WORK REQUIRED:
Among the records below, find the line that has "refine fun x y"; from there, give the lines again exactly, and stop after the line that has "before the first. -/".

RECORDS TO USE:
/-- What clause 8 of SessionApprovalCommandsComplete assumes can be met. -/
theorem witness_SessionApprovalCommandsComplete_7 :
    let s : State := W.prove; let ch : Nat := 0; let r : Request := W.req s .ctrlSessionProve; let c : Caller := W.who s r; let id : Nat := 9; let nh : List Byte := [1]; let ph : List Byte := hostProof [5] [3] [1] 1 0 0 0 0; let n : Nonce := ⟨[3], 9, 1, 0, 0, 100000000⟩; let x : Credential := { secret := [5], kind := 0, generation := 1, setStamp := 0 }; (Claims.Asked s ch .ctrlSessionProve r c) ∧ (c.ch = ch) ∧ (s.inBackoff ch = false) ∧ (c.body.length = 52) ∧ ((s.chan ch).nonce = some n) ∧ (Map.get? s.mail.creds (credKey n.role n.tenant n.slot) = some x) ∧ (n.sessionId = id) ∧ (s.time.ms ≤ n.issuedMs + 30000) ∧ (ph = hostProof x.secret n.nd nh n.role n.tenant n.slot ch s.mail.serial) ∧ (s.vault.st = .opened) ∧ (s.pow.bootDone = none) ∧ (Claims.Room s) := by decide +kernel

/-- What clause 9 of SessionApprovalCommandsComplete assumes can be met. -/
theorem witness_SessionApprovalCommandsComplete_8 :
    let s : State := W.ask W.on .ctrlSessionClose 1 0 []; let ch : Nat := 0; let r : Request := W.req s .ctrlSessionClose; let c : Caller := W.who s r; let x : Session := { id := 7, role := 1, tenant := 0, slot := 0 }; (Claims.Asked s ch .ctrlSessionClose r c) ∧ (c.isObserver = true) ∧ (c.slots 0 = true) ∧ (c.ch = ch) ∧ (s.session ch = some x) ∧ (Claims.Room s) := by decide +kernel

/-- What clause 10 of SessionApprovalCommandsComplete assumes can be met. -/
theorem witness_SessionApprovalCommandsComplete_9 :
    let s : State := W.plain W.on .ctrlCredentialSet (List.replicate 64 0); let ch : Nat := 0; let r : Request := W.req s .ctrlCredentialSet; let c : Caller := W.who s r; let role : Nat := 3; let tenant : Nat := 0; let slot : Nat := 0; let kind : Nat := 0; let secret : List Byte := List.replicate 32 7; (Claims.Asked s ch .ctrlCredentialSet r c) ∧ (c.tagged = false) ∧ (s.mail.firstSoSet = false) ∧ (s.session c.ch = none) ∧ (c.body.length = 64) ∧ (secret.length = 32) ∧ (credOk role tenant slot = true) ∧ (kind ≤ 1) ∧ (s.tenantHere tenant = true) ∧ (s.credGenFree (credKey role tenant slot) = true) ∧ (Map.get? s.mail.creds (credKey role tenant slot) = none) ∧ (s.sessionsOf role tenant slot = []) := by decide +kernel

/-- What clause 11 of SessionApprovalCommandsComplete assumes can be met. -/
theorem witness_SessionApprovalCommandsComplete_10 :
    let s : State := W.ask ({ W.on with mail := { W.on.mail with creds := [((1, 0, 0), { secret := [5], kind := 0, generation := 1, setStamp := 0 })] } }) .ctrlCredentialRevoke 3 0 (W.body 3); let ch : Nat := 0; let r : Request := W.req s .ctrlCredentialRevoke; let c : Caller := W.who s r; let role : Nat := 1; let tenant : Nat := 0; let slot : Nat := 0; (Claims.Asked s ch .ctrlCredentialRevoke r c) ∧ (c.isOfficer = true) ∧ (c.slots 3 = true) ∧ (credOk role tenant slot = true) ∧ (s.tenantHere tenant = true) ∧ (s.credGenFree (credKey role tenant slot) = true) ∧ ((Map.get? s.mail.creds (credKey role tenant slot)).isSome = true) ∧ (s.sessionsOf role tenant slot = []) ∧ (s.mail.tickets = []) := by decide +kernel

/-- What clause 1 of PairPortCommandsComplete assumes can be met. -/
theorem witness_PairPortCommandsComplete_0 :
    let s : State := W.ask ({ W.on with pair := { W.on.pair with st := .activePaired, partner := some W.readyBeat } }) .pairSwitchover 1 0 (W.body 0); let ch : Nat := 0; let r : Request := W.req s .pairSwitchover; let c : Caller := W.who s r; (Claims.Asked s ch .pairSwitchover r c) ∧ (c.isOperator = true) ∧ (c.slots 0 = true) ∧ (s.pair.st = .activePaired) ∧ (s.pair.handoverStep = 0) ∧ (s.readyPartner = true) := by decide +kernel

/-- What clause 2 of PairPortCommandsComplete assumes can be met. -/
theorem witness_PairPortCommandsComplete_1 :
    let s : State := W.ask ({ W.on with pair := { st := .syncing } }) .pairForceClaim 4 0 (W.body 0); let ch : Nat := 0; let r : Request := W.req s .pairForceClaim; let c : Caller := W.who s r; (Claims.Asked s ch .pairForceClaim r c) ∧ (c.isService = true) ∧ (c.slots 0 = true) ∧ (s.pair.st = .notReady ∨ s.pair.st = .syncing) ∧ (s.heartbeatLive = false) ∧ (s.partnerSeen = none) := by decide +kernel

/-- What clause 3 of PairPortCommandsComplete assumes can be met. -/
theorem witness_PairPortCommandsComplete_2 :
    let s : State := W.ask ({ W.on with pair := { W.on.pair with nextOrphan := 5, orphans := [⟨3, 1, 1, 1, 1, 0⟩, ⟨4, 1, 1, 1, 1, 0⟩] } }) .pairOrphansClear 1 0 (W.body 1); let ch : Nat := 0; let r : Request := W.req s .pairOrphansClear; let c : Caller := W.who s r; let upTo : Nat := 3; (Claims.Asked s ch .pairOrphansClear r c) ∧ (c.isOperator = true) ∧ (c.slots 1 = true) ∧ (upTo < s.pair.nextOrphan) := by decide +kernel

...

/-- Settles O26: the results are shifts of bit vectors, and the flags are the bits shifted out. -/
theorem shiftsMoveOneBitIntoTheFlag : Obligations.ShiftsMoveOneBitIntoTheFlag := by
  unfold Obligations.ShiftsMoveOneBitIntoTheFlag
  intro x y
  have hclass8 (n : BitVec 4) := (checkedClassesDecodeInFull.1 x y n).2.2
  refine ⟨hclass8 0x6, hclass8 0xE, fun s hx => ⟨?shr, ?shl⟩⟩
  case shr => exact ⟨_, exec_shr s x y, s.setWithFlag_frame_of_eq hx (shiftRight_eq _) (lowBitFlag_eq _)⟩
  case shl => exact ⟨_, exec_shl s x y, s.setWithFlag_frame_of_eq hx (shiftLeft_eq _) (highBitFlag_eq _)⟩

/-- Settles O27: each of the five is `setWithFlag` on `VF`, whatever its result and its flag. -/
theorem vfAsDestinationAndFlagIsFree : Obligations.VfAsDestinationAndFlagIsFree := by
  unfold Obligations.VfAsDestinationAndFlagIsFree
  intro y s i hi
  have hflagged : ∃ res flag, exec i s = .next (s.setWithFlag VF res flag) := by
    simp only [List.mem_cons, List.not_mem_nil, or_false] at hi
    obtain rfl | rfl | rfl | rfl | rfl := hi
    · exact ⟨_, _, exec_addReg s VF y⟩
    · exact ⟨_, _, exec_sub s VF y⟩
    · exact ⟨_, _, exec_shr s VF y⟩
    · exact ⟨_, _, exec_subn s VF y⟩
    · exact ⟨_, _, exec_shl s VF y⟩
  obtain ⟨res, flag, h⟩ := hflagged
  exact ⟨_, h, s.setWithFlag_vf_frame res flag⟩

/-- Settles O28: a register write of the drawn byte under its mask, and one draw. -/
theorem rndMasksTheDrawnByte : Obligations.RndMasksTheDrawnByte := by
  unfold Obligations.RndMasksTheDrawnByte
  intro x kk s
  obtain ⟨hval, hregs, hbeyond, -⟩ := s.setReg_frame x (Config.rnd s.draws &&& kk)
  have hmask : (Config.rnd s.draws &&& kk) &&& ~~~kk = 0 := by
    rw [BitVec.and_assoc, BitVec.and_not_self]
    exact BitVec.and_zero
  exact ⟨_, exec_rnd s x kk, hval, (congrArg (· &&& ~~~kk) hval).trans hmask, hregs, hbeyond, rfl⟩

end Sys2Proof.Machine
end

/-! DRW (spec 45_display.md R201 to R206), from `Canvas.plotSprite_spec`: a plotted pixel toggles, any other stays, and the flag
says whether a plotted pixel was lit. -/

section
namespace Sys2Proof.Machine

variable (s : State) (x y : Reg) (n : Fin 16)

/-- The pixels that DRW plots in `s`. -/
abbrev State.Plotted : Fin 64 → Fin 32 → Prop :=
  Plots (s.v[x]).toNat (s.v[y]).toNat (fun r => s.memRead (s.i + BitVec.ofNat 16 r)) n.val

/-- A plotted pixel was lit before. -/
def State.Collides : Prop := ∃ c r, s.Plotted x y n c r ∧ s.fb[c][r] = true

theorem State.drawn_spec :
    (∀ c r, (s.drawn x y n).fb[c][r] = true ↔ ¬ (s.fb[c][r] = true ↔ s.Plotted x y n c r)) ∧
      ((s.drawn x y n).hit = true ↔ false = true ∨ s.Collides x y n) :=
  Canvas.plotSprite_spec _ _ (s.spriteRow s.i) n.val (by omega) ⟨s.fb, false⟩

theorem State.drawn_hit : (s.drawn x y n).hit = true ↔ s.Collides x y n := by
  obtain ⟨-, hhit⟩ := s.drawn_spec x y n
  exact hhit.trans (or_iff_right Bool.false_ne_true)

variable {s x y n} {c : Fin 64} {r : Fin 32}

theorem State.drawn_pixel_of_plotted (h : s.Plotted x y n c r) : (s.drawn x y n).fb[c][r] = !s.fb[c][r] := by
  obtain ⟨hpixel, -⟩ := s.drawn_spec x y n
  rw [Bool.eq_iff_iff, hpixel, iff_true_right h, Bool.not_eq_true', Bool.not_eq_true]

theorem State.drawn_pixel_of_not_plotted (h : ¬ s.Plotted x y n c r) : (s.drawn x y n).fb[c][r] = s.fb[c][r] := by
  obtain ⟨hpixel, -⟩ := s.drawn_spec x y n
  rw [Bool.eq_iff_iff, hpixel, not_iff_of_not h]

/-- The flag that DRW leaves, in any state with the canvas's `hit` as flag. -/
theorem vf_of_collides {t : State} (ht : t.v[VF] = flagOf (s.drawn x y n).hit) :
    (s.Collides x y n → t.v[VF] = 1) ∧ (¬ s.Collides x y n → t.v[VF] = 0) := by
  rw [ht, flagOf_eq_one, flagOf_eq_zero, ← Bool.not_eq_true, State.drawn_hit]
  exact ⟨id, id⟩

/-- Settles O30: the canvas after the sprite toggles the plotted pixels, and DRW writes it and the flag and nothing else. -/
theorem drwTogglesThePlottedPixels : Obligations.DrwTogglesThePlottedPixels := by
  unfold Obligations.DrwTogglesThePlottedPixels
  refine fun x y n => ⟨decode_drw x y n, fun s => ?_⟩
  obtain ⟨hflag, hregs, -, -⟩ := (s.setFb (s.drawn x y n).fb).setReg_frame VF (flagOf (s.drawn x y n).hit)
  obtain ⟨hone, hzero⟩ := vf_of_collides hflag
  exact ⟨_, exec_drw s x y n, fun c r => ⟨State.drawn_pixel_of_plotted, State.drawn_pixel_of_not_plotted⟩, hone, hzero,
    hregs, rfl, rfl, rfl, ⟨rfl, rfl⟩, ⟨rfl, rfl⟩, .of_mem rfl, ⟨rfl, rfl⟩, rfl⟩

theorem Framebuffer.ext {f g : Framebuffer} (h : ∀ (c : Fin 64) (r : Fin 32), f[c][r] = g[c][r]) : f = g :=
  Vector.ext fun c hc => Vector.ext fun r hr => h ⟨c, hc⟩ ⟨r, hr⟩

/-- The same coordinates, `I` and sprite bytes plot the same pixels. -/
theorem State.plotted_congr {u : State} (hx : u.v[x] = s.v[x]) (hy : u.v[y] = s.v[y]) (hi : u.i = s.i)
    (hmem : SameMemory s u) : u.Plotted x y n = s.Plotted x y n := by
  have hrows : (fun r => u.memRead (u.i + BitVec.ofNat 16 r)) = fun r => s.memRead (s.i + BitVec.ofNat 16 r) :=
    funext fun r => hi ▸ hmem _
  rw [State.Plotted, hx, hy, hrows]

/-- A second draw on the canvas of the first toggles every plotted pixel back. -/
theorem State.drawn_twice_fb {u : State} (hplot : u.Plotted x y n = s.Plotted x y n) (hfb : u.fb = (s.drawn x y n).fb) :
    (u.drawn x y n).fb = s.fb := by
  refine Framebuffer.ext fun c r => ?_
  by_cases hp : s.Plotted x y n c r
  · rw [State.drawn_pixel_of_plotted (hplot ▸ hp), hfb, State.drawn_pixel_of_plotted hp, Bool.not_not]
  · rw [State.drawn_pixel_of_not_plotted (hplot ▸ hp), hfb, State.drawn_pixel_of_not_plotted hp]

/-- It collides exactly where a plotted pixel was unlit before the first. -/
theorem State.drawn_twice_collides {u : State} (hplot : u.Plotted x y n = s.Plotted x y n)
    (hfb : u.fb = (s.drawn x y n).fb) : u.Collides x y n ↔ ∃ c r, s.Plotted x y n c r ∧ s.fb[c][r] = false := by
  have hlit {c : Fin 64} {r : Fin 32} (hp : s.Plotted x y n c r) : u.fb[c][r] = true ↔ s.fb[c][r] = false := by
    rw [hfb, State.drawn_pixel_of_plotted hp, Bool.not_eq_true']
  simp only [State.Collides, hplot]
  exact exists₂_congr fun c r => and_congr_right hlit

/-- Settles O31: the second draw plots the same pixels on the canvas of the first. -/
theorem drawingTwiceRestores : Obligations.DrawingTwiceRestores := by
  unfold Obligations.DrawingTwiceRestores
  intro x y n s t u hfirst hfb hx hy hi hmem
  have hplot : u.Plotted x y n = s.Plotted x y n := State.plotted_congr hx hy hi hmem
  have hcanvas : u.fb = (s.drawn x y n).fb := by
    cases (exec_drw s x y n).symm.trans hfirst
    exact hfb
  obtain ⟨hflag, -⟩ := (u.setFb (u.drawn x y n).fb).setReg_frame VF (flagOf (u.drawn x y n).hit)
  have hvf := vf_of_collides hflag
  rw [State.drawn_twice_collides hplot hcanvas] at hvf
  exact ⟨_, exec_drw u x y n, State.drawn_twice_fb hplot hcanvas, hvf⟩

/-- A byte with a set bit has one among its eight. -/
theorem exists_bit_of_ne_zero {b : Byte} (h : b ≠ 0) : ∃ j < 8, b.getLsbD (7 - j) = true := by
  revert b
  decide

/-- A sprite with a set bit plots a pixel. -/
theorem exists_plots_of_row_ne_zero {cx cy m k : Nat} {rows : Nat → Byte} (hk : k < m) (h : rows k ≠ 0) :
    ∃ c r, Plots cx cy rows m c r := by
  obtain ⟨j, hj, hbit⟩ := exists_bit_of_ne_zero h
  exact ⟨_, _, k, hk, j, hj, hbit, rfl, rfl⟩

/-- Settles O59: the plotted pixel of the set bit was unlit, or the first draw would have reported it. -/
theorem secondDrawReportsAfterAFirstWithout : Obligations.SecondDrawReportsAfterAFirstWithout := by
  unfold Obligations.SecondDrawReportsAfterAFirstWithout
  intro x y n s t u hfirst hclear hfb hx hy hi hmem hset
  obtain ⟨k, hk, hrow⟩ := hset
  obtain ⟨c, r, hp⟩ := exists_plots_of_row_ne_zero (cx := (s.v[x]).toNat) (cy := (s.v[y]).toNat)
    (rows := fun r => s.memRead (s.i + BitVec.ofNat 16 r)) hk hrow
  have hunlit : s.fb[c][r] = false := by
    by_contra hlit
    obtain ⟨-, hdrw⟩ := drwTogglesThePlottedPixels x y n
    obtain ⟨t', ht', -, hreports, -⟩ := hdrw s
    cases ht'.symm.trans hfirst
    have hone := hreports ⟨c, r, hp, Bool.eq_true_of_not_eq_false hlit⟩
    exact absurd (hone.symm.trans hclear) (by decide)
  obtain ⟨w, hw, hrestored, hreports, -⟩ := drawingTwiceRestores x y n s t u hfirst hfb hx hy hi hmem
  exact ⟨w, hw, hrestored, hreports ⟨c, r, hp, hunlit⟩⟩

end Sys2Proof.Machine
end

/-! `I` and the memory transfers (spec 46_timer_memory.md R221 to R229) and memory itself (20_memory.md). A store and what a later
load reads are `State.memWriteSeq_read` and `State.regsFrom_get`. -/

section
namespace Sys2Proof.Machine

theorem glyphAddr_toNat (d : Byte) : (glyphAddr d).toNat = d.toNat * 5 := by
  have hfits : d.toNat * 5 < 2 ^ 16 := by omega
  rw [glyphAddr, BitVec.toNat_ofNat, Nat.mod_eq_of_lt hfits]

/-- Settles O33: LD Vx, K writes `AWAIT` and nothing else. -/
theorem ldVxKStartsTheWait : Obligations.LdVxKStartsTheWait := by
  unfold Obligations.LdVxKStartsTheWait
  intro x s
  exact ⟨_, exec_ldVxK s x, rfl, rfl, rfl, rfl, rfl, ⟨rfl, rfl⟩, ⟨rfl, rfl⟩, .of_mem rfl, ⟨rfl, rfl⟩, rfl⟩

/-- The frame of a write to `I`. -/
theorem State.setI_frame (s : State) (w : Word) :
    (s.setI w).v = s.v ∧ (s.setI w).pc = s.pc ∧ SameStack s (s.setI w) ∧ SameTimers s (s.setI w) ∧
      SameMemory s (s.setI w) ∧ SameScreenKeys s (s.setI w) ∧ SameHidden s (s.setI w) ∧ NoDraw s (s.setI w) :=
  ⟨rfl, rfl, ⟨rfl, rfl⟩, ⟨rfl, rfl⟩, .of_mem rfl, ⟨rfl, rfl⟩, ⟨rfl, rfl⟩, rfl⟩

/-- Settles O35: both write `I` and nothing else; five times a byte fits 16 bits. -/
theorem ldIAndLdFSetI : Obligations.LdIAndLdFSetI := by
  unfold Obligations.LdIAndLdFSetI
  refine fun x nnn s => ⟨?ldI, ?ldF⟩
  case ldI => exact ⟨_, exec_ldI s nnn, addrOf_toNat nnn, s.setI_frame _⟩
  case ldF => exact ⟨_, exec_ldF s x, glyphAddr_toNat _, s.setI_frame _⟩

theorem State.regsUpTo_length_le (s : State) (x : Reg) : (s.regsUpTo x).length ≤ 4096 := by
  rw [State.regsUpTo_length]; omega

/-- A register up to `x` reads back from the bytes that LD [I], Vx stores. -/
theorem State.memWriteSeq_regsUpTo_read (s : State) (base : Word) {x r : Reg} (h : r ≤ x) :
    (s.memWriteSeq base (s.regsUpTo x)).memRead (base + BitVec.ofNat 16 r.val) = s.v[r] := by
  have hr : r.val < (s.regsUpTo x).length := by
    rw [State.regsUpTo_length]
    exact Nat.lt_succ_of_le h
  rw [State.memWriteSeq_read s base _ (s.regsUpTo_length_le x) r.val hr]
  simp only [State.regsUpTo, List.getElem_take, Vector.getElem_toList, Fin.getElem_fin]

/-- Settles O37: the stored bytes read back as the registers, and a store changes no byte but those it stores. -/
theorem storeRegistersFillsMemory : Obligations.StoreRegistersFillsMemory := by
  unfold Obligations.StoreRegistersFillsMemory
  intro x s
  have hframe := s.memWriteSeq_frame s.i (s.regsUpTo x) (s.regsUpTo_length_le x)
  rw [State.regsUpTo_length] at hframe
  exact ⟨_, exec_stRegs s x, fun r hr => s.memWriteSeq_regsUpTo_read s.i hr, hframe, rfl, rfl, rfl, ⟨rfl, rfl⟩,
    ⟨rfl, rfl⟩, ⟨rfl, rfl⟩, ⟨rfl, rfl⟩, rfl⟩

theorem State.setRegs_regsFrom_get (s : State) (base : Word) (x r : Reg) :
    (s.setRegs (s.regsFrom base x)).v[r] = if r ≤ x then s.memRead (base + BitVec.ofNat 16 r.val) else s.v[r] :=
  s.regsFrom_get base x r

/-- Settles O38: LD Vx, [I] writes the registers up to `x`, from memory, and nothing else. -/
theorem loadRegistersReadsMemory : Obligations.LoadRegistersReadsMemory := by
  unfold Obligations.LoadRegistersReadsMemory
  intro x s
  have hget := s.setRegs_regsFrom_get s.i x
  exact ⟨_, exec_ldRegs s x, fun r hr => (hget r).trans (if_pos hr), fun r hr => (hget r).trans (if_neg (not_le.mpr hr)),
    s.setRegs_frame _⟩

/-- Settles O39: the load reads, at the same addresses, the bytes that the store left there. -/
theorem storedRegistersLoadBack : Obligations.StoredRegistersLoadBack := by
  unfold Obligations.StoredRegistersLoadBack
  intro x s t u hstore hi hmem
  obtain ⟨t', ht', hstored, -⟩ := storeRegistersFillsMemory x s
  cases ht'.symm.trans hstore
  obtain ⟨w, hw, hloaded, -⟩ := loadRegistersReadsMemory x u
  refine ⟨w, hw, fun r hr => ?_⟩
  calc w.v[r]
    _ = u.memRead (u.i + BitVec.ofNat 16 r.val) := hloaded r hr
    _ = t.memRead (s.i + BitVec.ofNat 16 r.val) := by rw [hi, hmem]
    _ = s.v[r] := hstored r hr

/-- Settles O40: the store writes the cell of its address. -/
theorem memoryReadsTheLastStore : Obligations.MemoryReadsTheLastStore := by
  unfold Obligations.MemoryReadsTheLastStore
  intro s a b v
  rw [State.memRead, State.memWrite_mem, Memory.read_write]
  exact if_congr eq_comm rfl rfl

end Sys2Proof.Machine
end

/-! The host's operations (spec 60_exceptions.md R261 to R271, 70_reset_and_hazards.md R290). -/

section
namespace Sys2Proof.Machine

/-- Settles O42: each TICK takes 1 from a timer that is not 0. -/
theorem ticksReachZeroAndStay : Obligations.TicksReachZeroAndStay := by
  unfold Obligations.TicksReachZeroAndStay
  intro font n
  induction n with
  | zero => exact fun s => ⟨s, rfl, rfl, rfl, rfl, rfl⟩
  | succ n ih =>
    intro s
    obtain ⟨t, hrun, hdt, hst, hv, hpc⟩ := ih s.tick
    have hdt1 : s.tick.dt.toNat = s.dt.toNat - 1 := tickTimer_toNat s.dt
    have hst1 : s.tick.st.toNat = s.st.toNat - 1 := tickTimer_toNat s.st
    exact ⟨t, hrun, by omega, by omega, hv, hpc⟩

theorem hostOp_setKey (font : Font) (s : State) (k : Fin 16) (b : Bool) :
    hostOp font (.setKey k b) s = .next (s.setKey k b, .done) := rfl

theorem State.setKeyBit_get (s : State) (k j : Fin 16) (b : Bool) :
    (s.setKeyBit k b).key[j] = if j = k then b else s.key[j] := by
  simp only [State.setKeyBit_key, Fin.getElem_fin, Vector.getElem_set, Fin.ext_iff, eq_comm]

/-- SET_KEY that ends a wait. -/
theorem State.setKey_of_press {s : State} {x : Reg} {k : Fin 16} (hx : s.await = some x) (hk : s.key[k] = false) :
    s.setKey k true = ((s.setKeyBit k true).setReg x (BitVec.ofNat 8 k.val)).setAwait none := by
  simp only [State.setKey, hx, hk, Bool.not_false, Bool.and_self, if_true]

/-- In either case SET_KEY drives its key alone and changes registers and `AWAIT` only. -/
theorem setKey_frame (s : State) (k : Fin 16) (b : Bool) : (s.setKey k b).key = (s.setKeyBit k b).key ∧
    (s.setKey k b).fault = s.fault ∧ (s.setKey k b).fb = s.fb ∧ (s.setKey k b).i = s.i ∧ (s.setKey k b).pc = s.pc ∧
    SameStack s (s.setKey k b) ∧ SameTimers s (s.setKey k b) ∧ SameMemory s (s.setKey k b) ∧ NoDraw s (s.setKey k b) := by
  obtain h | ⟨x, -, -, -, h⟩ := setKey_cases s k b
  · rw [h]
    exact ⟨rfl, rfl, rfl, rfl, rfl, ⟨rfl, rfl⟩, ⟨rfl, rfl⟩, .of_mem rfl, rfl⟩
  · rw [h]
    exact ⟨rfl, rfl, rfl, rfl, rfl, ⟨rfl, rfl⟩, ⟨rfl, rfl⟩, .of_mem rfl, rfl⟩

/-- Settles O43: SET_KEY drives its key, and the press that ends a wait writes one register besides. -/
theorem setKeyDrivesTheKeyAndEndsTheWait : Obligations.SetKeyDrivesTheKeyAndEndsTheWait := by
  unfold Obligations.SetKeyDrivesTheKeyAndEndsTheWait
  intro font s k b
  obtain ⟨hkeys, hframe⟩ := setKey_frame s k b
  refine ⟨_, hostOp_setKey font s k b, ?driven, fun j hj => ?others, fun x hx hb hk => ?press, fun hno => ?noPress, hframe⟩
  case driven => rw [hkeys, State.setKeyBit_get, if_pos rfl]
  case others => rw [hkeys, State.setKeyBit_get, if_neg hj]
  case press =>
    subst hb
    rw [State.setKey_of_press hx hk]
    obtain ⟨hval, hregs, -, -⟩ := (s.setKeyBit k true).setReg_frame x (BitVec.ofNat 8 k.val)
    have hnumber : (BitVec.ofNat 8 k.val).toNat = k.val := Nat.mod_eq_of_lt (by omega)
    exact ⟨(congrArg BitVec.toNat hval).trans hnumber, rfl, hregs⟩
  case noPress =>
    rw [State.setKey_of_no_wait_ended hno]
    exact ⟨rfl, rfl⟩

WRITTEN RESPONSE:
  refine fun x y n => ⟨decode_drw x y n, fun s => ?_⟩
  obtain ⟨hflag, hregs, -, -⟩ := (s.setFb (s.drawn x y n).fb).setReg_frame VF (flagOf (s.drawn x y n).hit)
  obtain ⟨hone, hzero⟩ := vf_of_collides hflag
  exact ⟨_, exec_drw s x y n, fun c r => ⟨State.drawn_pixel_of_plotted, State.drawn_pixel_of_not_plotted⟩, hone, hzero,
    hregs, rfl, rfl, rfl, ⟨rfl, rfl⟩, ⟨rfl, rfl⟩, .of_mem rfl, ⟨rfl, rfl⟩, rfl⟩

theorem Framebuffer.ext {f g : Framebuffer} (h : ∀ (c : Fin 64) (r : Fin 32), f[c][r] = g[c][r]) : f = g :=
  Vector.ext fun c hc => Vector.ext fun r hr => h ⟨c, hc⟩ ⟨r, hr⟩

/-- The same coordinates, `I` and sprite bytes plot the same pixels. -/
theorem State.plotted_congr {u : State} (hx : u.v[x] = s.v[x]) (hy : u.v[y] = s.v[y]) (hi : u.i = s.i)
    (hmem : SameMemory s u) : u.Plotted x y n = s.Plotted x y n := by
  have hrows : (fun r => u.memRead (u.i + BitVec.ofNat 16 r)) = fun r => s.memRead (s.i + BitVec.ofNat 16 r) :=
    funext fun r => hi ▸ hmem _
  rw [State.Plotted, hx, hy, hrows]

/-- A second draw on the canvas of the first toggles every plotted pixel back. -/
theorem State.drawn_twice_fb {u : State} (hplot : u.Plotted x y n = s.Plotted x y n) (hfb : u.fb = (s.drawn x y n).fb) :
    (u.drawn x y n).fb = s.fb := by
  refine Framebuffer.ext fun c r => ?_
  by_cases hp : s.Plotted x y n c r
  · rw [State.drawn_pixel_of_plotted (hplot ▸ hp), hfb, State.drawn_pixel_of_plotted hp, Bool.not_not]
  · rw [State.drawn_pixel_of_not_plotted (hplot ▸ hp), hfb, State.drawn_pixel_of_not_plotted hp]

/-- It collides exactly where a plotted pixel was unlit before the first. -/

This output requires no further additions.